Re: nc24 reg/rec direct to battery mod.

Posted: Sat Nov 10, 2012 11:48 am
by speedy231278
12.3 is very low, although it will start the bike. I thought it was too low to do that, but during my recent woes I've been measuring everything to death and it seems you have to get to almost 12.0 before either the starter runs out of puff or the solenoid won't throw. However, if it was 12.5 previously, and you started the bike lots of times, and didn't measure it again until the next day, that might possibly not have helped. The voltage not changing between idle and 5K may or may not be significant. One thing I would suggest is that you test the voltages, and then take the bike out for 10-15 mins and get it nice and warm. One issue I have right now is that the battery gets low because when the bike gets warm, the charging system stops working until you leave the bike to cool a bit. As yet, I have no answer, but hopefully come next weekend I shall. It might be the reg/rec packing up at temperature, or possibly something weird going on with the battery or wiring.

When you've finished sorting the battery on the optimiser, if you have the opportunity, leave it off the bike for a good few days and keep measuring the voltage present.

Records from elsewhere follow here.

-- ==== Sys2Proof/WellFormed.lean ====
section
/-! DEFINITION. Which terms of `Instr` are operations: a slot index is below 16 (spec/00_scope.md R7,
spec/10_state.md R36) and a source line is below 32 (spec/30_encoding.md R67).  Every data word is a
32-bit word, which its type says. -/

namespace Sys2Proof

/-- The operand checks of R36 and R67. -/
def Instr.wellFormed : Instr → Bool
  | .tmrLoadRd | .tmrLoadWr _ | .tmrValueRd | .tmrValueWr _ | .tmrCtrlRd | .tmrCtrlWr _
  | .tmrClearRd | .tmrClearWr _ | .vicIrqStatusRd | .vicIrqStatusWr _ | .vicFiqStatusRd
  | .vicFiqStatusWr _ | .vicRawIntrRd | .vicRawIntrWr _ | .vicIntSelectRd | .vicIntSelectWr _
  | .vicIntEnableRd | .vicIntEnableWr _ | .vicIntEnClearRd | .vicIntEnClearWr _ | .vicSoftIntRd
  | .vicSoftIntWr _ | .vicSoftIntClearRd | .vicSoftIntClearWr _ | .vicProtectionRd
  | .vicProtectionWr _ | .vicVectAddrRd | .vicVectAddrWr _ | .vicDefVectAddrRd
  | .vicDefVectAddrWr _ | .vicHwId0Rd | .vicHwId1Rd | .vicHwId2Rd | .vicHwId3Rd | .vicHwId0Wr _
  | .vicHwId1Wr _ | .vicHwId2Wr _ | .vicHwId3Wr _ | .vicIrq | .vicFiq => true
  | .vicVectAddrSlotRd i | .vicVectAddrSlotWr i _ | .vicVectCntlSlotRd i | .vicVectCntlSlotWr i _ => decide (i < 16)
  | .vicAssert src | .vicClear src => decide (src < 32)

/-- An operation whose operands are in range. -/
abbrev Instr.WellFormed (i : Instr) : Prop := i.wellFormed = true

end Sys2Proof
end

I'm not sure if batteries settle down after being charged, as in my experience mine comes off the charger at about 13.2 and then once on the bike drops to 12.8 fairly swiftly and stays there, charging issues aside. Supposedly, a healthy and stable battery loses no more than 0.1-0.3% charge in 24 hours, so once yours has settled (if it actually does that in the first place) measure every day at about the same time. If, for argument's sake, your battery starts at 12.80V, then a week later it should have no worse than 12.78 assuming a .3% discharge rate. It's not hard to calculate what you should have, simply open a spreadsheet programme, enter your initial voltage in cell A1 (use two decimal places), and enter cell two as A1-.3% Then drag the formula down into the subsequent cells for as long as the period you're going to measure. If the measured figure is less than the one in the cell for the particular day, you know the battery is not as strong as it could be.